In contrast, prophets like Robert Moore often use symbols in a more politically edged way. The sacramental use of symbol may be nested within this approach, but ultimately the symbol is used for much more than simply seeing what is already present. The proclamational use of symbol emphasizes what is missing but yet must be present, else the world faces a dire fate. This sense of urgency is commensurate with the role the prophet places himself in, since she or he believes it is his or her symbol on which the fate of a people hinges.

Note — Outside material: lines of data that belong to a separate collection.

/-- The JOB_DONE bytes of R187. -/
theorem test_job_done_bytes :
    JobReport.bytes ⟨7, .cancelled, 31, .segment 2, 240, true, 912, 512, some (4, 60)⟩ =
      [0x00, 0x07, 0x04, 0x1F, 0x02, 0xF0, 0x01, 0x00, 0x00, 0x03, 0x90, 0x00, 0x00, 0x02, 0x00, 0x04, 0x3C] := by decide +kernel

/-- "An escaped body", chapter 10. -/
theorem test_escaped_body : (Msg.lineBytes ⟨0x01, 0x2D, 1, [0x02, 0x7D, 0x7E, 0x01, 0x02, 0x01]⟩) =
    [0x01, 0x2D, 0x01, 0x00, 0x06, 0x02, 0x7D, 0x5D, 0x7D, 0x5E, 0x01, 0x02, 0x01] := by decide +kernel

/-- "A transaction worked through", chapter 10, rows 1 to 6. -/
theorem test_transaction :
    let s1 := run State.reset [.messageSent false false, .enableSegment 17 1]
    let s2 := after (.getStatus 18) s1
    let s3 := after (.messageSent false false) s2
    let s4 := after (.getStatus 18) s3
    let s5 := after (.messageSent false false) s4
    let s6 := after (.messageSent false false) s5
    s1.mgmt.sending = some .reply ∧ s1.mgmt.reply = some ⟨0x02, 0x21, 17, [0x00]⟩ ∧ s1.mgmt.notices.length = 1 ∧
      s2.mgmt.refusal = some ⟨0x02, 0x11, 18, [0x09]⟩ ∧ s3.mgmt.sending = some .refusal ∧ s4.mgmt.reply.isSome = true ∧
      s5.mgmt.sending = some .reply ∧
      s6.mgmt.sending = some (.notice (.segmentState 1 .disabled .settling none .transceiver 48 .request)) := by decide +kernel

/-- "A conversation across the uplink worked through", chapter 6: the PC's frame to 42 waits on segment 3 as from 200. -/
theorem test_tunnel_frame :
    let m : Mac := 0x061A2B3C4D5E
    let s : State := { office with table := { office.table with
      entries := [(42, stationOn (.active ⟨3, 0, 1⟩))], aliases := [(3, ⟨200, m⟩)] }, delivery := ⟨[], []⟩ }
    let bare := macBytes 0x0A317000002A ++ macBytes m ++ [0x9A, 0x2C, 0x01, 42, 0, 0x01, 0, 0, 20] ++ List.replicate 39 0
    let t := after (.tunnelFrameReceived (bare ++ fcsBytes bare)) s
    t.uplink.counters.framesIn = 1 ∧ t.freePages = 1023 ∧ (t.port 3).transit = [⟨.stored 0, ⟨42, 200, 0x01, 0, 20⟩, 2#3⟩] := by
  decide +kernel

/-- "A job taken in, worked through", chapter 8, row 1, with a shorter block: FIRST, URGENT, sequence 4 opens job 7, expecting 5, and is
answered ACCEPTED. -/
theorem test_job_opened :
    let s : State := { office with intake := { office.intake with nextNumber := 7 } }
    let t := after (.activityEnd 0 (trunkBytes (blockHeader 0xA4 40) (List.replicate 40 0x41)))
      (hearing s (some ⟨.accepted 0 0, false, false⟩))
    t.intake.jobs.map (fun j => (j.number, j.received, j.chain.length, j.expected, j.urgent)) = [(7, 40, 1, 5, true)] ∧
      t.intake.nextNumber = 8 ∧ t.freePages = 1023 ∧
      (t.port 0).service.map (fun e => e.header) = [⟨5, 200, 0x11, 0x04, 0⟩] := by decide +kernel

/-- Table of R34 and R36: an entry whose sync entry is disabled goes out under entry 0. -/
theorem test_send_list : sendList resetSyncs 2#3 = [0] ∧ sendList resetSyncs 0#3 = [0] ∧
    sendList ⟨⟨1, 0, true⟩, ⟨2, 0, true⟩, ⟨3, 0, true⟩⟩ 6#3 = [1, 2] := by decide +kernel

/-! ## One step -/

/-- Row SET_TRIM of R22: code 0 on a FORWARDING segment is ignored. -/
theorem test_set_trim_zero :
    (after (.setTrim 1 3 0) (segIn 3 .forwarding)).port 3 = portIn .forwarding ∧
      ((after (.setTrim 1 3 0) (segIn 3 .isolated)).port 3).lineCode = 0 := by decide +kernel

/-- R153 to R156: a closed job is bound, started, and its first block goes out with FIRST and URGENT set. -/
theorem test_job_bound :
    let s : State := { withJob waitingJob with raised := [.jobChange 7 (some 7)] }
    let t := after .jobChangeTaken s
    (t.port 3).service = [⟨.span 40 0 256, ⟨9, 253, 0x10, 0xA0, 256⟩, 1#3⟩] ∧
      t.mgmt.notices = [.printerState 15 9 .ready .busy none PauseSet.clear] := by decide +kernel

/-! ## Witnesses: for each obligation with hypotheses, states and operands that meet them, at the ends of their ranges -/

theorem witness_StepRunsFrontCommand : State.reset.pending = [] := by decide

theorem witness_EveryCommandCompletes : ∃ t, exec .timeBaseTick State.reset = .next t := ⟨_, rfl⟩

theorem witness_PinOrPowerResetAndResetPinHeld :
    let rates := [(false, false, 115200), (true, false, 230400), (false, true, 460800), (true, true, 921600)]
    let held := after .resetPinHeld State.reset
    ((false, false, 115200) ∈ rates ∧ (true, true, 921600) ∈ rates) ∧
      (held.mgmt.pinHeld = true ∧ (encodeRequest (.getInfo 1)).isSome = true) := by decide

theorem witness_GetInfo : State.reset.takes 1 ∧ State.reset.takes 255 ∧
    ∃ t, exec (.pinOrPowerReset true true) State.reset = .next t ∧ t.mgmt.rate ≠ State.reset.mgmt.rate :=
  ⟨by decide, by decide, _, rfl, by decide⟩

theorem witness_GetStatusSetNoticesAndReset : State.reset.takes 1 ∧ (testing (testOf .trim)).takes 255 := by decide

theorem witness_MessageSent :
    let idle := after (.messageSent false false) State.reset
    let answering := after (.getInfo 1) idle
    let resetting := after (.reset 1) idle
    let refusing := after (.getInfo 0) idle
    State.reset.mgmt.sending = some (.notice (.started .pinOrPower 115200)) ∧ refusing.mgmt.sending = some .refusal ∧
      (answering.mgmt.sending = some .reply ∧ answering.mgmt.resetTaken = false) ∧
      (resetting.mgmt.sending = some .reply ∧ resetting.mgmt.resetTaken = true) ∧ idle.mgmt.sending = none := by decide +kernel

theorem witness_MessageSent_frame : ∃ t, exec .timeBaseTick State.reset = .next t ∧
    State.reset.mgmt.sending = some (.notice (.started .pinOrPower 115200)) ∧
    t.mgmt.sending = some (.notice (.started .pinOrPower 115200)) := ⟨_, rfl, by decide⟩

theorem witness_MessageReceivedIsRequest :
    wellFormed (.setTrim 1 3 63) = true ∧ encodeRequest (.setTrim 1 3 63) = some (0x26, 1, [3, 63]) ∧
      State.reset.mgmt.rx.hunting = true ∧ (after (.getInfo 1) State.reset).mgmt.rx = ⟨false, [], false, false⟩ := by decide +kernel

theorem witness_RequestDecodeEncodeAgree :
    let c : Instr := .setGroup 255 7 254 2 7 (List.replicate 255 0) none
    wellFormed c = true ∧ encodeRequest c = some (0x80, 255, [7, 254, 2, 7, 255] ++ List.replicate 255 0) ∧
      decodeRequest 0x10 0 [] = some (.getInfo 0) := by decide +kernel

theorem witness_MessagesRefused :
    (encodeRequest (.getInfo 0) = some (0x10, 0, []) ∧ State.reset.mgmt.pinHeld = false) ∧
      (after (.getInfo 1) State.reset).mgmt.reply.isSome = true ∧
      (encodeRequest (.clearHistory 1 4) = some (0x2C, 1, [4]) ∧ State.reset.takes 1) ∧
      (let s := after (.getInfo 0) State.reset
       s.mgmt.pinHeld = false ∧ s.mgmt.rx.hunting = false ∧ (∀ x ∈ [LineItem.byte 0x01, .lineError], x ≠ .byte 0x7E)) ∧
      ((0x02 : Byte) ≠ 0x01 ∧ State.reset.mgmt.rx.hunting = true) ∧
      (decodeRequest 0x2E 1 [] = none ∧ decodeRequest 0x21 1 [] = none) := by decide +kernel

theorem witness_RequestsAnswered : encodeRequest (.getSegment 1 3) = some (0x29, 1, [3]) ∧ State.reset.takes 1 ∧
    State.reset.supsWf = true ∧ ∃ t, exec (.getSegment 1 3) State.reset = .next t :=
  ⟨by decide +kernel, by decide, by decide +kernel, _, rfl⟩

/-! ### Segment requests -/

theorem witness_EnableSegment : ((segIn 0 .disabled).takes 1 ∧ ((segIn 0 .disabled).port 0).state = .disabled) ∧
    ((segIn 3 .parked).takes 255 ∧ ((segIn 3 .parked).port 3).state ≠ .disabled) := by decide

theorem witness_IsolateSegment :
    (∀ st ∈ [SegState.settling, .forwarding], (segIn 3 st).takes 1 ∧ (segIn 3 st).portsWf = true ∧ ((segIn 3 st).port 3).state = st) ∧
      ((segIn 0 .isolated).takes 1 ∧ (segIn 0 .isolated).portsWf = true ∧ ((segIn 0 .isolated).port 0).state = .isolated) := by
  decide +kernel

theorem witness_ParkSegment :
    (∀ st ∈ [SegState.settling, .forwarding, .isolated, .parked, .disabled],
      (segIn 3 st).takes 1 ∧ (segIn 3 st).portsWf = true ∧ ((segIn 3 st).port 3).state = st) ∧
      (let s := testing (testOf .ranging)
       s.takes 1 ∧ s.portsWf = true ∧ (s.port 2).state = .testing) := by decide +kernel

theorem witness_RejoinSegment :
    (∀ st ∈ [SegState.isolated, .parked, .disabled, .settling, .forwarding, .testing],
      (segIn 3 st).takes 1 ∧ ((segIn 3 st).port 3).state = st) := by decide +kernel

theorem witness_SetTrim : (63 < (64 : Byte).toNat ∧ (63 : Byte).toNat ≤ 63) ∧
    ((segIn 0 .forwarding).takes 1 ∧ ((segIn 0 .forwarding).port 0).state = .forwarding) ∧
    ((segIn 3 .testing).takes 1 ∧ ((segIn 3 .testing).port 3).state ≠ .forwarding) ∧
    (let c := { testOf .trim with bit := 0, accepted := 46 }
     (testing c).takes 1 ∧ (testing c).tester.context = some c ∧ c.segment = 2 ∧ (testing c).portsWf = true ∧
       (testing c).tester.pendingFlags.get 2 = false ∧ c.accepted ≠ 0 ∧ ¬ 2400 * 1 > 52 * (c.accepted + 1).toNat) := by decide +kernel

/-- The fields of SET_SEGMENT_CONFIG with two thresholds. -/
def configOf (high low : Half) : SegmentConfigBody :=
  { window := 10, shift := 2, high := high, low := low, strikes := 3, rejoinWindows := 5, maskWindows := 1, isolateSet := 7,
    autoIsolate := 1, autoRejoin := 1, autoTest := 0, flapLimit := 3, vf := 660, parkPolicy := 3, settleTime := 20 }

Robert Moore approaches some symbols sacramentally, such as religious symbols from various historical periods, but he uses one symbol to define his stance on masculinity, the diamond body, and he uses it proclamationally (R. Moore & Gillette, 1990). This diamond body model is not just a symbol to Moore; it is a reality that must be accepted by culture. Enhancing the reader's sense of mystery is clearly not his ultimate mission, through it may be for Thomas Moore. Robert Moore's mission is to invade the center of culture with his symbol, as prophets often do. That he has approached mythopoetic branch associates such as the New warrior Network, with a message of urgency, while proposing his diamond body model of the human psyche, is an example of his wish to carry his message into organized groups.

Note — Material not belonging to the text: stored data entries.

/-- The rows of one identifier run one after another leave the port as `DECODE` gives it (R110). -/
theorem runAll_selectRx (id : CanId) (f : RxPayload) (s : State) (h : s.dec = DecOut.none) :
    runAll (selectRx id f) s = .next (s.withDec (decodeFrame signalTable id f)) := by
  by_cases k1 : id = 0x303#29
  · subst k1
    simp only [decodeFrame, rowCount, rowsOf_303]
    simp [selectRx, runAll, exec, execDecVehicleGear, execDecDriveStateMode, execDecSpeedRequestKmh, publishRow, h,
      setSlot, DecOut.none, decodeSlot, rowVehicleGear, rowDriveStateMode, rowSpeedRequestKmh, enumRow, numRow, rowCount,
      rowsOf_303]
  by_cases k2 : id = 0x314#29
  · subst k2
    simp only [decodeFrame, rowCount, rowsOf_314]
    simp [selectRx, runAll, exec, execDecDirectionAngle, execDecEpsControl, publishRow, h, setSlot, DecOut.none,
      decodeSlot, rowDirectionAngle, rowEpsControl, flagRow, numRow, rowCount, rowsOf_314]
  by_cases k3 : id = 0x304#29
  · subst k3
    simp only [decodeFrame, rowCount, rowsOf_304]
    simp [selectRx, runAll, exec, execDecVehicleSpeed, execDecWheelAngle, execDecBrakePressure, publishRow, h, setSlot,
      DecOut.none, decodeSlot, rowVehicleSpeed, rowWheelAngle, rowBrakePressure, numRow, rowCount, rowsOf_304]
  by_cases k4 : id = 0x301#29
  · subst k4
    simp only [decodeFrame, rowCount, rowsOf_301]
    simp [selectRx, runAll, exec, execDecBrakeLight, execDecHeadLight, execDecEmergencyButton, execDecTouchSwitches,
      publishRow, h, setSlot, DecOut.none, decodeSlot, rowBrakeLight, rowHeadLight, rowEmergencyButton,
      rowTouchSwitches, flagRow, rowCount, rowsOf_301]
  by_cases k5 : id = 0x18F#29
  · subst k5
    simp only [decodeFrame, rowCount, rowsOf_18F]
    simp [selectRx, runAll, exec, execDecEpsCurrentAngle, execDecEpsTemperature, publishRow, h, setSlot, DecOut.none,
      decodeSlot, rowEpsCurrentAngle, rowEpsTemperature, numRow, rowCount, rowsOf_18F]
  by_cases k6 : id = 0x060#29
  · subst k6
    simp only [decodeFrame, rowCount, rowsOf_060]
    simp [selectRx, runAll, exec, execDecBusVoltage, execDecBusCurrent, publishRow, h, setSlot, DecOut.none, decodeSlot,
      rowBusVoltage, rowBusCurrent, numRow, rowCount, rowsOf_060]
  by_cases k7 : id = 0x160#29
  · subst k7
    simp only [decodeFrame, rowCount, rowsOf_160]
    simp [selectRx, runAll, exec, execDecDriveMode, execDecBrakeRequest, execDecSpeedRequestRpm, execDecTorqueRequest,
      publishRow, h, setSlot, DecOut.none, decodeSlot, rowDriveMode, rowBrakeRequest, rowSpeedRequestRpm,
      rowTorqueRequest, numRow, enumRow, flagRow, rowCount, rowsOf_160]
  by_cases k8 : id = 0x0A0#29
  · subst k8
    simp only [decodeFrame, rowCount, rowsOf_0A0]
    simp [selectRx, runAll, exec, execDecBatterySoh, execDecBatterySoc, execDecBatteryVoltage, publishRow, h, setSlot,
      DecOut.none, decodeSlot, rowBatterySoh, rowBatterySoc, rowBatteryVoltage, numRow, rowCount, rowsOf_0A0]
  have hr : rowsOf signalTable id = [] :=
    rowsOf_unknown id (by
      simp only [knownIds, List.contains_cons, List.contains_nil, Bool.or_false, Bool.or_eq_false_iff,
        beq_eq_false_iff_ne]
      exact ⟨k1, k2, k3, k4, k5, k6, k7, k8⟩)
  simp [selectRx, k1, k2, k3, k4, k5, k6, k7, k8, runAll, exec, execDecUnknown, publishUnknown, decodeFrame, rowCount,
    hr, decodeSlot, DecOut.none]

While Thomas Moore's books may be sifted down to maxim, "The sacred is closer than you think," Robert Moore's books exhibit the central idea that "the demonic is closer than you think." In other words, as Thomas Moore addresses the question of healing by addressing how to take care of that which is immortal, the soul, Robert Moore sends out a much more mortal message: We are a species that is aggressive by nature, and society and individuals need to have these primal energies regulated through ritual (R. Moore & Gillette, 1990). In this way, the division between what may be called the "sacredmindedness" of the priest and the more "evil-focusedness" of the prophet extends to a division between the sacramental and proclamational use of symbols. A pattern develops.
What this grid also helps to point out is that sometimes "the medium becomes the message, insofar as the message may be judged based as much (or more) on the medium than the content of the message. This is to say the prophet in society may be thwarted in his purpose to invade the center of culture because of his tone, not merely (and sometimes unrelated to) the accuracy of their idea. The prophet may be received as a visionary, or merely a proselytizer, depending on how the message is connected with currently prevailing ideas the mainstream holds.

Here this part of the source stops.